● Assigned task:
Only the lines below starting at the one that contains "R332 line 1. -/" and ending at the one that contains "legal states -/" are to be reproduced, exactly and with both ends kept.

++++++

-- ==== Sys2Proof/Certificates/Slice0/Obligations.lean ====
section
/-! DEFINITION. What is claimed about the model, each claim with the rule of spec/ it formalises. The results are written
with their own arithmetic (bit-vector addition, rotation, carries into a bit position), not with the model's flag
functions, and every completion statement gives the whole next state, so what it does not name is unchanged. -/

open Sys2Proof Sys2Proof.Machine

/-! ### Words the statements share -/

namespace Sys2Proof.Claims

/-- The flag byte of R26: Z, N, Hf, Cf in bits 7 to 4 and a zero low nibble. -/
def flagByte (z n h c : Bool) : Byte := BitVec.ofBool z ++ BitVec.ofBool n ++ BitVec.ofBool h ++ BitVec.ofBool c ++ 0#4

/-- The flags as bits 7 to 4 of `F` (R26). -/
def flagZ (s : State) : Bool := s.f.getLsbD 7
def flagN (s : State) : Bool := s.f.getLsbD 6
def flagH (s : State) : Bool := s.f.getLsbD 5
def flagC (s : State) : Bool := s.f.getLsbD 4

/-- A truth value as the byte 0 or 1. -/
def bitByte (b : Bool) : Byte := if b then 1 else 0

/-- R183, R184: `A + v + cin` with the carries out of bits 3 and 7. -/
def added (v : Byte) (cin : Bool) (s : State) : State :=
  { s with
    a := s.a + v + bitByte cin
    f := flagByte (decide (s.a + v + bitByte cin = 0)) false (BitVec.carry 4 s.a v cin) (BitVec.carry 8 s.a v cin) }

/-- R185, R186, R190: the flags of `A - v - cin`, which record the borrows of bits 3 and 7. -/
def subtractFlags (v : Byte) (cin : Bool) (s : State) : Byte :=
  flagByte (decide (s.a - v - bitByte cin = 0)) true (decide (s.a.toNat % 16 < v.toNat % 16 + cin.toNat))
    (decide (s.a.toNat < v.toNat + cin.toNat))

/-- R185, R186: `A - v - cin`. -/
def subtracted (v : Byte) (cin : Bool) (s : State) : State :=
  { s with a := s.a - v - bitByte cin, f := subtractFlags v cin s }

/-- R187 to R189: a logical result in `A`. -/
def logical (res : Byte) (h : Bool) (s : State) : State := { s with a := res, f := flagByte (decide (res = 0)) false h false }

/-- The instruction `i` has the encoding `bytes` (30_encoding.md R102 to R110) and, dispatched in `s`, answers the next
state `t`. -/
def Runs (i : Instr) (bytes : List Byte) (s t : State) : Prop := encode i = bytes ∧ exec i s = .next t

/-- The 3-bit code of an operand (R24). -/
def code (r : Operand8) : BitVec 3 :=
  match r with
  | .b => 0
  | .c => 1
  | .d => 2
  | .e => 3
  | .h => 4
  | .l => 5
  | .atHL => 6
  | .a => 7

/-- The 2-bit code of a register pair (R105). -/
def pairCode (p : Pair) : BitVec 2 :=
  match p with
  | .bc => 0
  | .de => 1
  | .hl => 2
  | .sp => 3

/-- The 2-bit code of a condition (R105, R255 b). -/
def condCode (cc : Cond) : BitVec 2 :=
  match cc with
  | .nz => 0
  | .z => 1
  | .nc => 2
  | .c => 3

/-- An immediate word as its two bytes, low byte first (R104). -/
def lowByte (nn : Word) : Byte := nn.extractLsb' 0 8
def highByte (nn : Word) : Byte := nn.extractLsb' 8 8

/-- Both forms of the ALU operation of code `o` (R180): `f v` on the operand read from `r8[r]`, length 1, and on `n`,
length 2. -/
def AluForms (op : AluOp) (o : BitVec 3) (f : Byte → State → State) : Prop :=
  ∀ s : State,
    (∀ r : Operand8, Runs (aluBlock op r) [0b10#2 ++ o ++ code r] s { f (readR8 r s) s with pc := s.pc + 1 }) ∧
      ∀ n : Byte, Runs (aluImm op n) [0b11#2 ++ o ++ 6#3, n] s { f n s with pc := s.pc + 2 }

/-- R224 to R231, R235: the variant of code `o` on `r8[r]` writes `new` back, with `Z` its zero test, `N = Hf = 0` and
`Cf = c`. -/
def RotateForms (op : RotOp) (o : BitVec 3) (r : Operand8) (new : Byte) (c : Bool) (s : State) : Prop :=
  Runs (rotBlock op r) [0xCB, 0b00#2 ++ o ++ code r] s
    { writeR8 r new s with f := flagByte (decide (new = 0)) false false c, pc := s.pc + 2 }

/-- R220 to R223: `A` and the carry after an accumulator rotate, `Z = N = Hf = 0`. -/
def RotatesA (i : Instr) (opcode new : Byte) (c : Bool) (s : State) : Prop :=
  Runs i [opcode] s { s with a := new, f := flagByte false false false c, pc := s.pc + 1 }

/-- R82: the state after `w` is pushed and control goes to `target`. -/
def pushedAndGone (w target : Word) (s : State) : State :=
  { busWrite (s.sp - 2) (lowByte w) (busWrite (s.sp - 1) (highByte w) s) with sp := s.sp - 2, pc := target }

/-- R82: the word on the stack, low byte at `SP`. -/
def stackWord (s : State) : Word := busRead (s.sp + 1) s ++ busRead s.sp s

/-- R255 b: the condition `cc`. -/
def holds (cc : Cond) (s : State) : Bool :=
  match cc with
  | .nz => !flagZ s
  | .z => flagZ s
  | .nc => !flagC s
  | .c => flagC s

/-- Everything but memory, the I/O block, the timer selection and the collaborators' own states is the same: registers, flags, interrupt control, the
counter, the host's inputs, the events, the parameters and the read-only image. -/
def sameCore (s t : State) : Prop :=
  (t.a = s.a ∧ t.b = s.b ∧ t.c = s.c ∧ t.d = s.d ∧ t.e = s.e ∧ t.h = s.h ∧ t.l = s.l ∧ t.f = s.f ∧ t.sp = s.sp ∧ t.pc = s.pc) ∧
    (t.ime = s.ime ∧ t.imeDelay = s.imeDelay ∧ t.halted = s.halted ∧ t.instrCount = s.instrCount ∧ t.doubleSpeed = s.doubleSpeed) ∧
      (t.rom = s.rom ∧ t.events = s.events ∧ t.frameComposed = s.frameComposed ∧ t.frameHold = s.frameHold ∧
        t.terminate = s.terminate ∧ t.params = s.params ∧ t.ioInput = s.ioInput)

/-- The instruction is one of those that change the interrupt enable (R305): DI, EI, RETI. -/
def changesEnable (i : Instr) : Bool := i = .di || i = .ei || i = .reti

/-- The eleven unknown opcodes of R112. -/
def unknownOpcodes : List Byte := [0xD3, 0xDB, 0xDD, 0xE3, 0xE4, 0xEB, 0xEC, 0xED, 0xF4, 0xFC, 0xFD]

/-- The steps a cadence of base count `n` takes: doubled in double-speed mode (R34). -/
def cadence (n : Nat) (s : State) : Nat := if s.doubleSpeed then n * 2 else n

/-- A cadence of base count `n` fires in the next scheduler phase, which counts the step first (R330). -/
def due (n : Nat) (s : State) : Bool := decide ((s.instrCount + 1) % cadence n s = 0)

/-- `N_TIMA[tima_rate]` (R33). -/
def timerBase (s : State) : Nat :=
  if s.timaRate = 0 then s.params.nTima0
  else if s.timaRate = 1 then s.params.nTima1
  else if s.timaRate = 2 then s.params.nTima2
  else s.params.nTima3

/-- R332 line 1. -/
def timerDue (s : State) : Bool := s.timerEnabled && due (timerBase s) s

/-- R333 lines 3 and 4: the line being entered. -/
def enteredLine (s : State) : Nat := if s.ly.toNat + 1 > s.params.lastLine then 0 else s.ly.toNat + 1

end Sys2Proof.Claims

open Sys2Proof.Claims

/-! ### Reset and the legal states -/

/-- R45: every element at its reset value, for every parameter record and cartridge image; the I/O block at `IO_RESET`,
which is uninterpreted, the two memories with nothing written, and a supplied cartridge and display at what their own
reset gives, uninterpreted too. The control bits are the spec's own decision D22. -/
def Obligations.ResetValues : Prop :=
  ∀ (p : Params) (rom : Memory),
    let s := State.resetWith p rom
    (s.pc = 0x0100 ∧ s.sp = 0xFFFE ∧ s.f = 0xB0 ∧ s.a = (if p.enhanced then 0x11 else 0x01)) ∧
      (s.bc = 0x0013 ∧ s.de = 0x00D8 ∧ s.hl = 0x014D) ∧
      (s.ime = false ∧ s.imeDelay = .inactive ∧ s.halted = false ∧ s.instrCount = 0 ∧ s.doubleSpeed = false ∧ s.wramBank = 1) ∧
      (s.timerEnabled = (Config.unwritten .io 0x07).getLsbD 2 ∧ s.timaRate = (Config.unwritten .io 0x07).extractLsb' 0 2) ∧
      (∀ o : Byte, ioGet o s = Config.unwritten .io o.toNat) ∧
      (s.cartState = Config.Cartridge.reset ∧ s.dispState = Config.Display.reset) ∧
      (∀ k : Nat, readCell .wram s.wram k = Config.unwritten .wram k ∧ readCell .oam s.oam k = Config.unwritten .oam k)

/-- The state after reset is legal, whatever the parameters and a well-formed cartridge image are. -/
def Obligations.ResetIsLegal : Prop :=
  legal State.reset = true ∧ ∀ (p : Params) (rom : Memory), memWf 32768 rom = true → legal (State.resetWith p rom) = true

/-- Every step keeps a legal state legal: every memory canonical and inside its element, `F[3:0] = 0` (R26), the bank
selector 1 to 7 and 1 without ENHANCED (R35), with the reference I/O handler the timer's enable and rate as the timer
control holds them (R33, R77). It holds for every instance of the collaborators. -/
def Obligations.StepKeepsLegalStates : Prop := ∀ s t : State, legal s = true → step s = .next t → legal t = true

/-- No step changes the double-speed switch (R34), the parameters (R4), the cartridge's image (R71) or the host's inputs
`terminate`, `frame_composed` (R41; notes/assumptions/11.md) and those of a supplied I/O handler (R74;
notes/assumptions/32.md). -/
def Obligations.StepKeepsHostSettings : Prop :=
  ∀ s t : State, step s = .next t →
    t.doubleSpeed = s.doubleSpeed ∧ t.params = s.params ∧ t.rom = s.rom ∧ t.terminate = s.terminate ∧
      t.frameComposed = s.frameComposed ∧ t.ioInput = s.ioInput

/-- R7, R300: every instruction and every step answers a next state, in every state. -/
def Obligations.EveryStepAnswersNext : Prop :=
  (∀ (i : Instr) (s : State), ∃ t, exec i s = .next t) ∧ ∀ s : State, ∃ t, step s = .next t

/-! ### Encoding -/

/-- Decoding the bytes of a well-formed instruction, whatever follows them, gives it back with what follows. -/
def Obligations.DecodeOfEncode : Prop :=
  ∀ (i : Instr) (rest : List Byte), WellFormed i = true → decodeBytes (encode i ++ rest) = .ok (i, rest)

++++++

● Solution for this problem:
/-- R332 line 1. -/
def timerDue (s : State) : Bool := s.timerEnabled && due (timerBase s) s

/-- R333 lines 3 and 4: the line being entered. -/
def enteredLine (s : State) : Nat := if s.ly.toNat + 1 > s.params.lastLine then 0 else s.ly.toNat + 1

end Sys2Proof.Claims

open Sys2Proof.Claims

/-! ### Reset and the legal states -/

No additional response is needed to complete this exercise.